There are some so-called "trinities" in pagan religions. However, on closer examination, they are not "trinities" at all, but "triads of three gods". The Greek triad of Zeus, Athena, and Apollo, and the Hindu triad of Brahma, Vishnu, and Shiva, bear no resemblance at all to the Biblical Trinity. The Biblical Trinity is not three gods, but one God.




The Trinity was not even the subject of discussion at the Council of Nicea in 325 A.D.! Arius was denying the Deity of Jesus Christ, and was corrected at this Council. The term "trinitas" is first recorded by Tertullian in the second century. Prior to the Council of Nicea we have ample proof that Jesus was regarded as God. Polycarp called Jesus, "Our Lord and God" (The Apostolic Fathers, p.99). Ignatius said, "For our God, Jesus the Christ, was conceived in the womb by Mary" (ibid p. 67). Irenaeus, a student of Polycarp also called Jesus "God". (Ante-Nicene Fathers Vol. 1, p. 330). The teaching that the Nicene creed from the Council originated the Trinity is proven to be false. The Bible teaches the Trinity.

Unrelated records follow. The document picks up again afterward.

/-- Accepting and answering the command touch nothing of the tree. -/
theorem keepsTree_built (s : State) : KeepsTree s.accept.afterBuild s.built := ⟨rfl, rfl, rfl, fun _ => rfl⟩

theorem treeInv_built (hpresent : presentSymbols s ≠ []) : TreeInv s.built :=
  (treeInv_afterBuild (s := s.accept) hpresent).of_keeps (keepsTree_built s)

theorem nsym_built (s : State) : s.built.nsym.toNat = (presentSymbols s).length := nsym_afterBuild s.accept

theorem root_built (hpresent : presentSymbols s ≠ []) : s.built.root.toNat = 2 * (presentSymbols s).length - 2 := by
  obtain ⟨-, -, hroot, -⟩ := (treeInv_built hpresent).present rfl
  rwa [nsym_built] at hroot

theorem arenaWf_built (hpresent : presentSymbols s ≠ []) : ArenaWf s.built (presentSymbols s).length :=
  (arenaWf_afterBuild (s := s.accept) hpresent).of_nodes fun _ => rfl

/-- Node k is the leaf of the k-th present symbol (R111). -/
theorem nodeAt_built_leaf {k : Nat} (hk : k < (presentSymbols s).length) :
    nodeAt s.built k = leafNode (presentSymbols s)[k] (freqAt s (presentSymbols s)[k]) :=
  nodeAt_afterBuild_leaf (s := s.accept) hk

/-- The nodes of the new tree are those of the leaves' tree, which is made of FREQ alone. -/
theorem nodeAt_built (hpresent : presentSymbols s ≠ []) {i : Nat} (hi : i < 2 * (presentSymbols s).length - 1) :
    nodeAt s.built i = nodesOf (buildTree (leaves s)).nodes i :=
  nodeAt_afterBuild (s := s.accept) (hi.trans_eq (treeWf_leaves hpresent).length.symm)

/-- The nodes above the new tree stay (R110). -/
theorem nodeAt_built_of_le (hpresent : presentSymbols s ≠ []) {i : Nat} (hi : 2 * (presentSymbols s).length - 1 ≤ i) :
    nodeAt s.built i = nodeAt s i := by
  have hlength := (treeWf_leaves hpresent).length
  exact (nodeAt_storeTree s.accept (leaves s).length (buildTree (leaves s)) i).trans (dif_neg (by omega))

theorem leafNode_sym_toNat {a : Nat} (ha : a < 256) (count : Count) : (leafNode a count).sym.toNat = a := Nat.mod_eq_of_lt ha

theorem leafNode_freq_toNat (a : Nat) (count : Count) : (leafNode a count).freq.toNat = count.toNat := by
  have := count.isLt
  simp only [leafNode, BitVec.toNat_setWidth]
  omega

/-- Leaf k has the k-th present symbol. -/
theorem sym_built {k : Nat} (hk : k < (presentSymbols s).length) :
    (nodeAt s.built k).sym.toNat = (presentSymbols s)[k] := by
  rw [nodeAt_built_leaf hk]
  exact leafNode_sym_toNat (mem_presentSymbols.1 (List.getElem_mem hk)).1 _

/-- Leaf k has the count of the k-th present symbol. -/
theorem freq_built {k : Nat} (hk : k < (presentSymbols s).length) :
    (nodeAt s.built k).freq.toNat = (freqAt s (presentSymbols s)[k]).toNat := by
  rw [nodeAt_built_leaf hk, leafNode_freq_toNat]

/-- A symbol is present exactly when one of the leaves is its leaf (R111). -/
theorem present_iff_leaf (s : State) (a : Symbol) :
    freqAt s a.toNat ≠ 0#32 ↔ ∃ k, k < (presentSymbols s).length ∧ (nodeAt s.built k).sym = a := by
  have hmem : a.toNat ∈ presentSymbols s ↔ freqAt s a.toNat ≠ 0#32 := mem_presentSymbols.trans (and_iff_right a.isLt)
  rw [← hmem, List.mem_iff_getElem]
  constructor
  · rintro ⟨k, hk, hsym⟩
    exact ⟨k, hk, BitVec.eq_of_toNat_eq ((sym_built hk).trans hsym)⟩
  · rintro ⟨k, hk, rfl⟩
    exact ⟨k, hk, (sym_built hk).symm⟩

While Christians believe in being baptized, they do not see it as a requirement for salvation. Acts 2:38 is the formula used by the United Pentecostals. "Repent and let each of you be baptized in the name of Jesus Christ for the forgiveness of your sins; and you shall receive the gift of the Holy Spirit." While this Scripture does appear to support their doctrine of remission of sins by baptism, we need to carefully consider its grammatical construction. The word "repent" is in the second person plural. It is a general command to many people -- repent! The next phrase, "and let each of you be baptized in the name of Jesus Christ" is in the third person singular -- an individual command. "for the remission of YOUR sins", is again in the second person plural. Therefore the correct understanding, according to the rules of grammar, is (Everyone) "repent...for the remission of your sins." In other words, the phrase, "for the remission of your sins" is NOT connected to baptism, but to repentance. This agrees with Luke 24:47, "...repentance for forgiveness of sins should be proclaimed in His name to all the nations..."



United Pentecostals also take the phrase from Acts 2:38, " shall receive the gift of the Holy Spirit", to mean that you must speak in tongues to be saved. We would point out that a careful reading of all the accounts of baptism in the New Testament will show that "speaking in tongues" is not a general feature of baptism, nor was baptism referred to as the means of salvation. Tongues is NOT mentioned in many instances where the Holy Spirit was spoken of as indwelling believers. (See Acts 4:31; 8:17-19; 9:17,18; 13:52) Baptism does not save one, and tongues do not save one, GRACE ALONE saves. (Ephesians 2:8,9)



There are many genuinely-saved people among the United Pentecostals, who truly love the Lord. We have no objection to them being baptized in the name of "Jesus only", although this does not comply with the Lord's own instruction to the church in Matthew 28:19. We are disturbed over their denial of the Trinity, and their attitude towards other denominations. We suggest sincere Christians lay aside their "Jesus Only" literature from the United Pentecostal Church and seek through the pages of the Bible for the real truth on doctrine.